# Quarterly Review Rewards



## Sandy VDH (May 30, 2009)

I noticed that there are NO Quarterly review rewards for 4th Quarter 2008 and for 1st Quarter 2009.  

I know you are all volunteers, but I was wondering how long after the Quarter do you announce or update the listing for who has won the award?


----------



## TUGBrian (May 30, 2009)

4th quarter came out a few months ago

from the homepage



> Resort Review Awards
> 
> The best judged review for each quarter will Win an Lifetime TUG Membership. Congratulations to our 4th Quarter 2008 winner who is Anu Emery. Details on how to qualify for this new review award are posted at the Resort Review Award page. We have awarded over 2200 Timeshare resort review awards, keep them comings! You can also Extend your TUG membership by writing any review!


----------



## TUGBrian (May 30, 2009)

http://tug2.net/resortreviewaward.htm

1st quarter 2009 is a bit late, ive not heard from the award manager on who won that one.


----------



## Sandy VDH (May 31, 2009)

Thanks Brian

I guess I missed the 4th Q posting at the top of the page, I was looking for it in chronological order.


----------



## Sandy VDH (Aug 18, 2009)

Just curious, as it is now Mid Aug and still no 2009 awards!
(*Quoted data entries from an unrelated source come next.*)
-- ==== Sys2Proof/Machine/Serving.lean ====
section
/-! DEFINITION. Program and serving commands (09, 10, 15 R355, 16 R379). -/

namespace Sys2Proof.Machine

/-! ### Programs (09 R229 to R234, 16 R379) -/

/-- REGION_LOAD waits for JREADY (17 Table 17.4). -/
def Dev.regionLoad (d : Dev) (m : Nat) (q : LoadReq) : Dev := match d.loadImage q false with | (d, st) => d.reply m st

def execRegionLoad (m : Nat) (q : LoadReq) (s : State) : Host.Outcome State Fault Refusal :=
  if q.r < Config.nRegions then onHostJ m 0x0300 s fun d => d.regionLoad m q else .fault .noSuchUnit

/-- REGION_UNLOAD. -/
def Dev.regionUnload (d : Dev) (m r : Nat) : Dev :=
  let x := d.region r
  if x.st ≠ .stopped ∧ x.st ≠ .fault then d.reply m St.REGION_STATE
  else if d.swapArmed r then d.reply m St.SWAP_ARMED
  else (d.unload r).reply m St.OK

def execRegionUnload (m r : Nat) (s : State) : Host.Outcome State Fault Refusal :=
  onHostR m 0x0301 r s fun d => d.regionUnload m r

/-- ROUTE_SELECT: ACTIVE of every listed entry, or none when an entry has no such alternate (log 32). -/
def Dev.routeSelect (d : Dev) (m : Nat) (sel : List RouteSel) : Dev :=
  if sel.all fun s => decide (s.entry < 4096) && decide (s.alt.toNat < (d.route s.entry).nalt) then
    (d.setRoutes (sel.map fun s => (s.entry, { d.route s.entry with active := s.alt.toNat }))).reply m St.OK
  else d.reply m St.ROUTE_INVALID

def execRouteSelect (m : Nat) (sel : List RouteSel) (s : State) : Host.Outcome State Fault Refusal :=
  onHost m 0x0500 s fun d => d.routeSelect m sel

/-! ### Rings (10 R242 to R244) -/

/-- A ring descriptor that breaks Table 10.3. -/
def RingDesc.bad (g : RingDesc) : Bool :=
  decide (g.kind.toNat > 3) || (decide (g.kind ≠ 0) &&
    (decide (g.region.toNat ≥ Config.nRegions) || decide (g.h2dLog2 = 0) || decide (g.h2dLog2.toNat > 16) ||
    (if g.kind = 2 then decide (g.d2hLog2 ≠ 0) else decide (g.d2hLog2 = 0) || decide (g.d2hLog2.toNat > 16) || decide (g.d2hBase.toNat % 64 ≠ 0)) ||
    (decide (g.vector.toNat ≥ 2048) && decide (g.vector ≠ 0xFFFF)) || decide (g.h2dBase.toNat % 64 ≠ 0) || decide (g.idxAddr.toNat % 8 ≠ 0)))

/-- A region that is RUNNING, STOPPING or HELD. -/
def Region.serving (x : Region) : Bool := decide (x.st = .running) || decide (x.st = .stopping) || decide (x.st = .held)

/-- RING_CONFIG. A descriptor of kind DISABLED has no other fields (log 34). -/
def Dev.ringConfig (d : Dev) (m pair : Nat) (g : RingDesc) : Dev :=
  let old := (d.ring pair).d
  let other := match d.pairOf g.region.toNat g.kind.toNat with | some p => decide (p ≠ pair) | none => false
  if pair ≥ Config.nPairs ∨ RingDesc.bad g = true ∨ (g.kind ≠ 0 ∧ other = true) then d.reply m St.RING_INVALID
  else if old.kind ≠ 0 ∧ (d.region old.region.toNat).serving = true then d.reply m St.REGION_STATE
  else (d.setRing pair { Ring.reset with d := if g.kind = 0 then ringDesc0 else g }).reply m St.OK

def execRingConfig (m pair : Nat) (d : RingDesc) (s : State) : Host.Outcome State Fault Refusal :=
  onHostM m 0x0400 (fun x => decide (RingDesc.ofBytes x.payload = d)) s fun x => x.ringConfig m pair d

/-- RING_DOORBELL: the host's H2D producer index. -/
def Dev.ringDoorbell (d : Dev) (pair : Nat) (idx : W32) : Dev :=
  let g := d.ring pair
  let d := d.setRing pair { g with h2dProd := idx }
  if g.d.kind.toNat = rkSTEP then d.fetchAhead g.d.region.toNat else d

def execRingDoorbell (pair : Nat) (idx : W32) (s : State) : Host.Outcome State Fault Refusal :=
  onUnit Config.nPairs pair s fun d => d.ringDoorbell pair idx

/-- D2H_CONSUMER_INDEX: entries that waited for room are written. -/
def Dev.d2hConsumer (d : Dev) (pair : Nat) (idx : W32) : Dev :=
  let g := d.ring pair
  let d := d.setRing pair { g with d2hCons := idx }
  if g.d.kind.toNat = rkSTEP then (d.runFins g.d.region.toNat).swapRun.fetchAhead g.d.region.toNat else d

def execD2hConsumerIndex (pair : Nat) (idx : W32) (s : State) : Host.Outcome State Fault Refusal :=
  onUnit Config.nPairs pair s fun d => d.d2hConsumer pair idx

/-- RING_INTERRUPT_MODERATION: once IMOD ns have passed since the last message, the ring's merged interrupts are sent as one (17 R391). -/
def Dev.ringModerate (d : Dev) (pair : Nat) : Dev :=
  let g := d.ring pair
  if g.irq = 0 ∨ d.elapsed < g.irqAt then d else d.ringMessage pair

def execRingInterruptModeration (pair : Nat) (s : State) : Host.Outcome State Fault Refusal :=
  onUnit Config.nPairs pair s fun d => d.ringModerate pair

/-! ### The course of a step (10 R246 to R263) -/

/-- STEP_DESCRIPTOR_FETCH: the DMA read issued for the region is complete, and a RUNNING region holds the descriptor. -/
def Dev.stepFetch (d : Dev) (r : Nat) (i : StepIn) : Dev :=
  if d.dmaOut (.step r) then
    let d := d.dropDma (.step r)
    if (d.region r).st = .running ∧ (d.region r).fetched.isNone = true then d.modRegion r fun x => { x with fetched := some i } else d
  else d

def execStepDescriptorFetch (r : Nat) (d : StepIn) (s : State) : Host.Outcome State Fault Refusal :=
  onRegion r s fun x => x.stepFetch r d

def execStepAdmission (r : Nat) (s : State) : Host.Outcome State Fault Refusal := onRegion r s fun d => d.stepAdmission r

def execStepStart (r : Nat) (s : State) : Host.Outcome State Fault Refusal := onRegion r s fun d => d.stepStart r

def execStepBoundary (r : Nat) (s : State) : Host.Outcome State Fault Refusal := onRegion r s fun d => d.stepBoundary r

def execTokenRecordWrite (r : Nat) (bufs : List BufDesc) (s : State) : Host.Outcome State Fault Refusal :=
  onRegion r s fun d => d.tokenWrite r bufs

def execRxWaitExpiry (r : Nat) (s : State) : Host.Outcome State Fault Refusal := onRegion r s fun d => d.rxExpiry r

/-- STEP_ABORT: the running step comes to its abort point, for a rerun or without one (01 R18, 10 Table 10.1). -/
def Dev.stepAbort (d : Dev) (r : Nat) (rerun : Bool) : Dev :=
  if (d.region r).phase = .running then (if rerun then d.stepTrouble r else d.stepFail r) else d

def execStepAbort (r : Nat) (rerun : Bool) (s : State) : Host.Outcome State Fault Refusal := onRegion r s fun d => d.stepAbort r rerun

def execStepRerunStart (r : Nat) (s : State) : Host.Outcome State Fault Refusal := onRegion r s fun d => d.rerunStart r

/-! ### Region commands (10 R265 to R267) -/

/-- REGION_START. -/
def Dev.regionStart (d : Dev) (m r : Nat) : Dev :=
  let x := d.region r
  if x.st ≠ .stopped then d.reply m St.REGION_STATE
  else if (d.pairOf r rkSTEP).isNone || (d.pairOf r rkEGRESS).isNone then d.reply m St.RING_INVALID
  else if x.holds (d.etile r) = false ∨ d.rtline r + cdiv (d.nmax r) 4 > Config.spadLines ∨ d.egline r + 2 * cdiv (d.nmax r) 2 > Config.spadLines then
    d.reply m St.LENGTH_EXCEEDS
  else ((d.modRegion r fun x => { x with st := .running }).fetchAhead r).reply m St.OK

def execRegionStart (m r : Nat) (s : State) : Host.Outcome State Fault Refusal :=
  onHostR m 0x0401 r s fun d => d.regionStart m r

/-- REGION_STOP. -/
def Dev.regionStop (d : Dev) (m r : Nat) : Dev :=
  let x := d.region r
  match x.st with
  | .empty => d.reply m St.REGION_STATE
  | .fault => d.reply m St.REGION_STATE
  | .stopped => d.reply m St.OK
  | _ =>
    let d := d.modRegion r fun x => { x with stopM := x.stopM ++ [m] }
    if x.adm.isSome then d.modRegion r fun x => { x with st := .stopping } else (d.enterStopped r).swapRun

def execRegionStop (m r : Nat) (s : State) : Host.Outcome State Fault Refusal :=
  onHostR m 0x0402 r s fun d => d.regionStop m r

/-- REGION_RESUME. -/
def Dev.regionResume (d : Dev) (m r : Nat) : Dev :=
  if (d.region r).st = .held then ((d.modRegion r fun x => { x with st := .running }).fetchAhead r).reply m St.OK
  else d.reply m St.REGION_STATE

def execRegionResume (m r : Nat) (s : State) : Host.Outcome State Fault Refusal :=
  onHostR m 0x0403 r s fun d => d.regionResume m r

/-- REGION_ABORT. A region held by an escalated recovery is no longer held (15 R356). -/
def Dev.regionAbortCmd (d : Dev) (m r : Nat) : Dev :=
  if (d.region r).st = .empty then d.reply m St.REGION_STATE
  else
    let d := ((d.regionAbort r).enterStopped r).swapRun
    let d := match d.flt.recov with
      | some c => if c.stage = RecStage.held ∧ c.regions.contains r = true then { d with flt := { d.flt with recov := none } } else d
      | none => d
    d.reply m St.OK

def execRegionAbort (m r : Nat) (s : State) : Host.Outcome State Fault Refusal :=
  onHostR m 0x0404 r s fun d => d.regionAbortCmd m r

/-! ### Sequences (10 R250, R264, 15 R355) -/

/-- The step in progress of a region names a slot. -/
def Region.namesSlot (x : Region) (slot : Nat) : Bool :=
  match x.adm with
  | some a => a.inp.rag.any fun e => decide (ragSlot e = slot)
  | none => false

/-- SEQ_CANCEL: decided at once, or held until the boundary of the step that names the slot. -/
def Dev.seqCancel (d : Dev) (m r slot : Nat) : Dev :=
  if slot = 0xFFFF then d.reply m St.KV_SLOT_RANGE
  else if (d.region r).namesSlot slot then d.modRegion r fun x => { x with cancels := x.cancels ++ [(m, slot)] }
  else d.cancelNow m slot

def execSeqCancel (m r : Nat) (slot : BitVec 16) (s : State) : Host.Outcome State Fault Refusal :=
  onHostR m 0x0405 r s fun d => d.seqCancel m r slot.toNat

/-- SEQ_RESET: OPEN, LOST cleared. -/
def Dev.seqReset (d : Dev) (m slot : Nat) : Dev :=
  if slot = 0xFFFF then d.reply m St.KV_SLOT_RANGE
  else if d.regions.any fun e => e.2.namesSlot slot then d.reply m St.KV_BUSY
  else (d.setSlot slot Slot.reset).reply m St.OK

def execSeqReset (m : Nat) (slot : BitVec 16) (s : State) : Host.Outcome State Fault Refusal :=
  onHost m 0x0406 s fun d => d.seqReset m slot.toNat

/-- SEQ_ROLLBACK: CLEN becomes `n`, and every page at or beyond ceil(n ÷ PPP) is freed. -/
def Dev.seqRollback (d : Dev) (m r slot n : Nat) : Dev :=
  let x := d.region r
  if x.st ≠ .stopped ∧ x.st ≠ .fault then d.reply m St.REGION_STATE
  else match d.homeOf r slot with
    | none => d.reply m St.KV_SLOT_RANGE
    | some h =>
      let t := d.tile h
      if n > t.clen slot then d.reply m St.LENGTH_EXCEEDS
      else
        let first := cdiv n t.kvPpp
        let es := t.ptes slot first (t.dirLen - first)
        let d := d.kvChange [h] fun d => (d.freeEntries r h slot es).modTile h fun t => t.setClen slot n
        (d.kvInv r slot (es.map (·.1))).reply m St.OK

def execSeqRollback (m r : Nat) (slot : BitVec 16) (n : Nat) (s : State) : Host.Outcome State Fault Refusal :=
  onHostR m 0x0407 r s fun d => d.seqRollback m r slot.toNat n

/-! ### Tenants (10 R253, R254) -/

/-- TENANT_SET: the entry is written, and no region has named the tenant since (09 R238). -/
def execTenantSet (m : Nat) (tenant : BitVec 16) (balance : BitVec 48) (pcost tcost : Byte) (s : State) : Host.Outcome State Fault Refusal :=
  onHost m 0x0408 s fun d => (d.setTenant tenant.toNat ⟨balance, pcost, tcost, []⟩).reply m St.OK

/-- TENANT_CREDIT. -/
def Dev.tenantCredit (d : Dev) (m k amount : Nat) : Dev :=
  let x := d.tenant k
  (d.setTenant k { x with balance := BitVec.ofNat 48 (min (x.balance.toNat + amount) (2 ^ 48 - 1)) }).reply m St.OK

def execTenantCredit (m : Nat) (tenant : BitVec 16) (amount : BitVec 48) (s : State) : Host.Outcome State Fault Refusal :=
  onHost m 0x0409 s fun d => d.tenantCredit m tenant.toNat amount.toNat

/-- TENANT_QUERY: BALANCE in 8 bytes, PCOST, TCOST, 6 zero bytes, the reservations in 8 bytes (log 30). -/
def Dev.tenantQuery (d : Dev) (m k : Nat) : Dev :=
  let x := d.tenant k
  d.replyFull m St.OK 0 [] (leBytes 8 x.balance.toNat ++ [x.pcost, x.tcost] ++ List.replicate 6 0 ++ leBytes 8 (d.reserved k))

def execTenantQuery (m : Nat) (tenant : BitVec 16) (s : State) : Host.Outcome State Fault Refusal :=
  onHost m 0x040A s fun d => d.tenantQuery m tenant.toNat

end Sys2Proof.Machine
end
Will these be awarded or are you stopping the practice?


----------



## ran-ran (Aug 11, 2011)

*Any Update On This Great Award Program?*



Sandy Lovell said:


> Just curious, as it is now Mid Aug and still no 2009 awards!
> 
> Will these be awarded or are you stopping the practice?
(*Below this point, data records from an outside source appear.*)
def execLogConfig (m : Nat) (q : LogReq) (s : State) : Host.Outcome State Fault Refusal := onHost m 0x0700 s fun d => d.logConfig m q

/-- LOG_CONSUMER_INDEX: room is freed, and buffered records move. -/
def Dev.logConsumer (d : Dev) (idx : W32) : Dev :=
  ({ d with hive := { d.hive with logRing := d.hive.logRing.map fun g => { g with cons := idx } } } : Dev).logFlush

def execLogConsumerIndex (idx : W32) (s : State) : Host.Outcome State Fault Refusal := onDev s fun d => d.logConsumer idx

/-- TRACE_CONFIG: the trace ring, or with the query flag the descriptions of the trace points. -/
def Dev.traceConfig (d : Dev) (m : Nat) (query : Bool) (q : LogReq) : Dev :=
  if query then d.replyItems m [] Config.tracePoints
  else if LogReq.ok q then ({ d with hive := { d.hive with traceRing := LogReq.ring q } } : Dev).reply m St.OK
  else d.reply m St.COMMAND_INVALID

def execTraceConfig (m : Nat) (query : Bool) (q : LogReq) (s : State) : Host.Outcome State Fault Refusal :=
  onHostM m 0x0701 (queryFits query) s fun d => d.traceConfig m query q

/-- TRACE_CONSUMER_INDEX. -/
def Dev.traceConsumer (d : Dev) (idx : W32) : Dev :=
  { d with hive := { d.hive with traceRing := d.hive.traceRing.map fun g => { g with cons := idx } } }

def execTraceConsumerIndex (idx : W32) (s : State) : Host.Outcome State Fault Refusal := onDev s fun d => d.traceConsumer idx

/-! ### Debug unlock (17 R403) -/

/-- DEBUG_CHALLENGE: a new nonce, which is a free value, and the serial number; an older nonce is void. -/
def Dev.debugChallenge (d : Dev) (m : Nat) : Dev :=
  let c := d.ctr
  let nonce : List Byte := (List.range 32).map fun i => BitVec.ofNat 8 (Config.freeAt c i)
  ({ d.drawn with hive := { d.hive with nonce := some nonce } } : Dev).replyFull m St.OK 0 [] (nonce ++ leBytes 8 Config.serial.toNat)

def execDebugChallenge (m : Nat) (s : State) : Host.Outcome State Fault Refusal := onHost m 0x0703 s fun d => d.debugChallenge m

/-- Whether a signature unlocks a scope under the nonce in hand. -/
def Dev.unlocks (d : Dev) (scope : BitVec 3) (sig : List Byte) : Bool :=
  match d.hive.nonce with
  | some n => decide (d.hive.fails < 3) && ecdsaP384 Config.debugKey (sha384 (n ++ leBytes 8 Config.serial.toNat ++ leBytes 1 scope.toNat)) sig
  | none => false

/-- DEBUG_UNLOCK: each nonce serves one; a refusal counts as a failure. -/
def Dev.debugUnlock (d : Dev) (m : Nat) (scope : BitVec 3) (sig : List Byte) : Dev :=
  let ok := d.unlocks scope sig
  let h := d.hive
  let d := { d with hive := { h with nonce := none, scope := if ok then h.scope ||| scope else h.scope, fails := if ok then h.fails else h.fails + 1 } }
  d.reply m (if ok then St.OK else St.DEBUG_DENIED)

def execDebugUnlock (m : Nat) (scope : BitVec 3) (sig : List Byte) (s : State) : Host.Outcome State Fault Refusal :=
  onHostM m 0x0704 (unlockFits scope sig) s fun d => d.debugUnlock m scope sig

end Sys2Proof.Machine
end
I think that reviews are an excellent resource for each of us and I hope that this award program is brought back to hopefully continue more reviews from members.


----------



## TUGBrian (Aug 12, 2011)

we lost the individual who was responsible for this, instead I now give out awards for each review submitted.


----------



## rapmarks (Aug 13, 2011)

Brian, I submitted a review of a new resort on July 27.  it is not published.  i emailed the person 6 days ago, but no response.


----------



## slip (Aug 13, 2011)

Is there a list of jobs that need volunteers?


----------



## AwayWeGo (Aug 13, 2011)

*Automatically?  Or After Sending Out Notification?*




TUGBrian said:


> I now give out awards for each review submitted.


That is outstanding. 

I sent in 2 last week.  

Will I get E-Mail saying awards have been added ?
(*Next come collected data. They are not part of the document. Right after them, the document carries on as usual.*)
-- ==== Sys2Proof/Machine/Array.lean ====
section
/-! DEFINITION. The array unit's commands (03): NOP, COMPUTE, WLOAD, CBLOAD, DRAIN, XADD, and retirement. A command
acts on the ACW of its kind that may start or is in progress (03 R58), and takes it as far as its operands allow. -/

namespace Sys2Proof.Machine

/-- ACW `id` of tile `t` goes on as far as it can. -/
def Dev.acwAdvance (t : Nat) (f : Dev → AcwEntry → Dev × Bool) (d : Dev) (id : Nat) : Dev :=
  match (d.tile t).acwOf id with
  | some e =>
    if (d.tile t).acwUsable e then d.acwLoop t id (Acw.total e.acw) f (Acw.total e.acw - e.prog + 1) else d
  | none => d

/-- A command of the array unit of tile `t`: it runs `f` for each unit of the ACWs of its kind that are in progress, in queue order,
and then of the first unstarted ACW, when that is of the kind and may start. -/
def Dev.acwRun (d : Dev) (t kind : Nat) (f : Dev → AcwEntry → Dev × Bool) : Dev :=
  let d := ((d.tile t).acwRunning kind).foldl (fun d e => d.acwAdvance t f e.id) d
  match (d.tile t).acwNext kind with
  | none => d
  | some e => (d.modTile t fun x => x.acwStart e.id).acwAdvance t f e.id

/-- NOP: it starts and is complete. -/
def execNop (t : Nat) (s : State) : Host.Outcome State Fault Refusal :=
  onTile t s fun d => d.acwRun t kNOP fun d _ => (d, true)

/-! ### COMPUTE (03 R48, R62 to R67) -/

/-- The plane that pass `p` uses (03 R65). -/
def Acw.planeOf (a : Acw) (p : Nat) : Bool := a.psel ^^ (a.swap && decide (p % 2 = 1))

/-- The plane blocks a COMPUTE loads up to and including those of pass `p`, in order: plane, array (03 R65). At FOLD = NONE it
fills the other plane with the stream's first block of each enabled array, in ascending order as a WLOAD does (DESIGN CHOICE, log
90). -/
def Acw.loadList (a : Acw) (p : Nat) : List (Bool × Nat) :=
  if !a.loads then []
  else if a.fold = 0 then a.arrays.map fun j => (!a.psel, j)
  else (List.range (p + 1)).flatMap fun q => (a.blocks q).map fun b => (a.planeOf q, b.1)

/-- The activation vector: its bytes, its scale bytes, whether its unit is invalid (03 R51, 06 R151). -/
def Dev.vector (d : Dev) (t : Nat) (e : AcwEntry) : Dev × Option (List Byte × List Byte × Bool) :=
  let a : Acw := e.acw
  let n := a.vecLen * a.abytes
  let ns := actScales a.afmt a.vecLen a.subLen
  if a.asrc = 1 then
    match d.itemUnit t e (cdiv (n + ns) 16 * 16) with
    | (d, some (bs, bad)) => (d, some (slice bs 0 n, slice bs n ns, bad))
    | (d, none) => (d, none)
  else
    match d.operand t e.id 0 a.aga n true with
    | (d, none) => (d, none)
    | (d, some bs) =>
      if ns = 0 then (d, some (bs, [], false))
      else match d.operand t e.id 1 a.agsa ns false with
        | (d, some sc) => (d, some (bs, sc, false))
        | (d, none) => (d, none)

/-- A parity error in a plane of an enabled array, or in a codebook that this command decodes, is met when the unit goes on after
`start` units (03 R73): the flag says that the unit goes on. -/
def Dev.planeCheck (d : Dev) (t : Nat) (e : AcwEntry) (u : Upset) (start : List (Nat × Nat)) : Dev × Bool :=
  match u.plane with
  | some j =>
    if (Acw.arrays e.acw).contains j = true ∧ start.contains (e.id, e.entered) = true then
      (fun r : Dev × Bool => (r.1, !r.2)) (d.planeParity t j)
    else (d, true)
  | none => (d, true)

/-- Where the ACWs of a tile stand: the ID and the units entered of each. -/
def Dev.acwMarks (d : Dev) (t : Nat) : List (Nat × Nat) := (d.tile t).acwQ.map fun e => (e.id, e.entered)

/-- Unit `prog` of a COMPUTE: vector i = prog mod REP of pass prog ÷ REP. The loads it waits for, its adds once no earlier drain has
still to read its rows (03 R59), then its outputs. -/
def Dev.computeUnit (t : Nat) (u : Upset) (start : List (Nat × Nat)) (d : Dev) (e : AcwEntry) : Dev × Bool :=
  let a : Acw := e.acw
  let p := e.prog / a.rep
  let i := e.prog % a.rep
  let outs := a.outs p i
  if e.added then Dev.outputs t e (outs.drop e.sent) d
  else
    match d.planeCheck t e u start with
    | (d, false) => (d, false)
    | (d, true) =>
    match Dev.loadBlocks t e.id e.acw ((Acw.loadList e.acw p).drop e.loaded) d with
    | (d, false) => (d, false)
    | (d, true) =>
      if (a.jobs p i).any fun j => (d.tile t).addHeld e.id j.arr j.row then (d, false)
      else match d.vector t e with
      | (d, none) => (d, false)
      | (d, some (bs, sc, bad)) =>
        let av := actVals a.afmt a.vecLen a.subLen bs sc
        let clear := decide (a.accop % 2 = 1) && decide (p % a.krounds = 0)
        let d := d.modTile t fun x =>
          ((a.jobs p i).foldl (fun x j => x.jobRun a (a.planeOf p) e.rmask e.cmask clear bad av j) x).modAcw e.id fun e =>
            { e with added := true }
        Dev.outputs t e outs d

/-- COMPUTE: as many vectors as its operands allow. -/
def execCompute (t : Nat) (f : Upset) (s : State) : Host.Outcome State Fault Refusal :=
  onTile t s fun d => (d.upset f).acwRun t kCOMPUTE (Dev.computeUnit t f (d.acwMarks t))

/-! ### Loads (03 R49, R50, R70) -/

/-- WLOAD: plane PSEL of each enabled array, in ascending order. A load of K4 reads the codebooks (03 R70, R73). -/
def execWload (t : Nat) (f : Upset) (s : State) : Host.Outcome State Fault Refusal :=
  onTile t s fun d => (d.upset f).acwRun t kWLOAD fun d' e =>
    match if Acw.wfmt e.acw = 10 then d'.planeCheck t e f (d.acwMarks t) else (d', true) with
    | (d', false) => (d', false)
    | (d', true) => d'.loadBlock t e.id e.acw (Acw.psel e.acw) ((Acw.arrays e.acw).getD e.prog 0)

/-- A codebook load into one array. -/
def Arr.cbLoad (x : Arr) (a : Acw) (bs : List Byte) : Arr :=
  { x with
    cb := slice bs 0 64
    cbType := BitVec.ofNat 4 a.cbtype
    cbcol := if a.cbcol then BitVec.ofNat 64 (rdNat bs 64 8) else x.cbcol }

/-- CBLOAD: one address of AGW gives 64 or 72 bytes for every enabled array. -/
def execCbload (t : Nat) (f : Upset) (s : State) : Host.Outcome State Fault Refusal :=
  onTile t s fun d => (d.upset f).acwRun t kCBLOAD fun d e =>
    match d.operand t e.id 0 (Acw.agw e.acw) (if Acw.cbcol e.acw then 72 else 64) true with
    | (d, some bs) => (d.modTile t fun x => (Acw.arrays e.acw).foldl (fun x j => x.setArr j ((x.arr j).cbLoad e.acw bs)) x, true)
    | (d, none) => (d, false)

/-! ### DRAIN and XADD (03 R66, R71, R72) -/

/-- DRAIN: row by row, the enabled arrays in ascending order, 32 columns each, each once no earlier ACW has still
to add into it (03 R59); ACCOP 1 or 3 clears each row after its read. -/
def execDrain (t : Nat) (s : State) : Host.Outcome State Fault Refusal :=
  onTile t s fun d => d.acwRun t kDRAIN fun d e =>
    let a : Acw := e.acw
    let row := a.rowbase + e.prog / a.na
    let j := a.arrays.getD (e.prog % a.na) 0
    if (d.tile t).drainHeld e.id j row then (d, false)
    else match Dev.outputs t e [[(j, row, 0, 32)]] d with
    | (d, true) => (if a.accop % 2 = 1 then d.modTile t fun x => x.setArr j ((x.arr j).clearDrained row) else d, true)
    | (d, false) => (d, false)

/-- The next XPS block of an XADD: its bytes, and whether its unit is whole. -/
def Dev.xpsUnit (d : Dev) (t : Nat) (e : AcwEntry) : Dev × Option (List Byte × Bool) :=
  if Acw.asrc e.acw = 1 then
    match d.itemUnit t e 528 with
    | (d, some (bs, bad)) => (d, some (bs, !bad))
    | (d, none) => (d, none)
  else
    match d.operand t e.id 0 (Acw.aga e.acw) 528 true with
    | (d, some bs) => (d, some (bs, true))
    | (d, none) => (d, none)

/-- XADD: for each row from ROWBASE, one block into that row of each enabled array in ascending order; ACCOP 1 or 3 clears the
row of the array first. It uses no ODST (03 Table 3.8), so ACCOP 2 and 3 drain nothing (DESIGN CHOICE, log 88). -/
def execAcwXadd (t : Nat) (f : Upset) (s : State) : Host.Outcome State Fault Refusal :=
  onTile t s fun d => (d.upset f).acwRun t kXADD fun d e =>
    let a : Acw := e.acw
    let row := a.rowbase + e.prog / a.na
    let j := a.arrays.getD (e.prog % a.na) 0
    if (d.tile t).addHeld e.id j row then (d, false)
    else match d.xpsUnit t e with
    | (d, none) => (d, false)
    | (d, some (bs, ok)) =>
      (d.modTile t fun x =>
        let y := x.arr j
        let y := if a.accop % 2 = 1 then y.clearRow row 0xFFFFFFFF a.wb false else y
        let z := ArrF.addBlock (y, 0) row (Xps.parse bs) ok a.wb
        (x.setArr j z.1).arrFlag j z.2, true)

/-! ### Retirement (03 R58, 04 R93) -/

/-- An ACW may retire: it is complete, and none of its rows waits at the append port. -/
def Tile.acwRetirable (t : Tile) (e : AcwEntry) : Bool := e.done && !t.wvl.appendQ.any fun r => decide (r.acwId = e.id)

/-- ACW_RETIRE: the oldest complete ACW leaves the queue and the scoreboard; ARR_ACWDONE advances, and DONE_EV sets ACW_DONE. -/
def execAcwRetire (t : Nat) (s : State) : Host.Outcome State Fault Refusal :=
  onTile t s fun d => d.modTile t fun x =>
    match x.acwQ.find? x.acwRetirable with
    | none => x
    | some e =>
      let x := { x with acwQ := x.acwQ.filter fun y => decide (y.id ≠ e.id) }
      let x := x.count Reg.ARR_ACWDONE 1
      if Acw.doneEv e.acw then x.event 0 else x

end Sys2Proof.Machine
end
Or will 2 review awards get added to my account automatically ? 

( Either way is OK, & much appreciated.  I'm just wondering how the system works. )

-- Alan Cole, McLean (Fairfax County), Virginia, USA.​


----------



## TUGBrian (Aug 13, 2011)

they arent automatically added, if your membership is up for renewal there is a reminder in your renewal notification (all 4 of them) to simply reply asking to be extended with submitted reviews.  I take care of the rest for you...no need to submit any renewal payment.

Ron, the last review i see from you was of a resort that didnt exist in the database yet.  I do however show that its been added, and your review is the only one listed on the page?


----------



## rapmarks (Aug 13, 2011)

It wasn't there this morning, maybe it has been added.  It does exist, even though it isn't in the database, and it is a great resort.  4 years old and expensively and tastfully decorated in a great location.


----------



## rapmarks (Aug 14, 2011)

I do not see my review of the resort listed at all.  
i read the review of the other resorts nearby, and it definitely states that the resorts are separate.


----------



## TUGBrian (Aug 14, 2011)

the only review I show from you recently was of the burlington bay lake homes, im looking at your review on that page right now.


----------



## rapmarks (Aug 14, 2011)

brian, i see the problem - i was looking under Minnesota and it is listed as michigan - I must have typed the wrong state two letter code.


----------



## rickandcindy23 (Aug 14, 2011)

rapmarks said:


> It wasn't there this morning, maybe it has been added.  It does exist, even though it isn't in the database, and it is a great resort.  4 years old and expensively and tastfully decorated in a great location.



What resort is this?  Love to read reviews of newer resorts.


----------



## TUGBrian (Aug 14, 2011)

http://tug2.com/RnR/TabResortDescription.aspx?ResortGUID=edc97ceb-c4c4-4e29-a9db-fc5e7459948b


----------



## rapmarks (Aug 14, 2011)

It is really hard to get. If i wasn't such a dummy, i could upload some pictures we took.


----------



## TUGBrian (Aug 14, 2011)

just click the resort images tab, and select "upload image" directly on the review page.


----------



## rapmarks (Aug 14, 2011)

thanks, i tried, but it said my image was too big.  i will try emailing to you see if tht works.


----------



## TUGBrian (Aug 14, 2011)

well the picture will still be to big for me to upload as well =)

http://windows.microsoft.com/en-US/windows7/Resize-a-picture-using-Paint


----------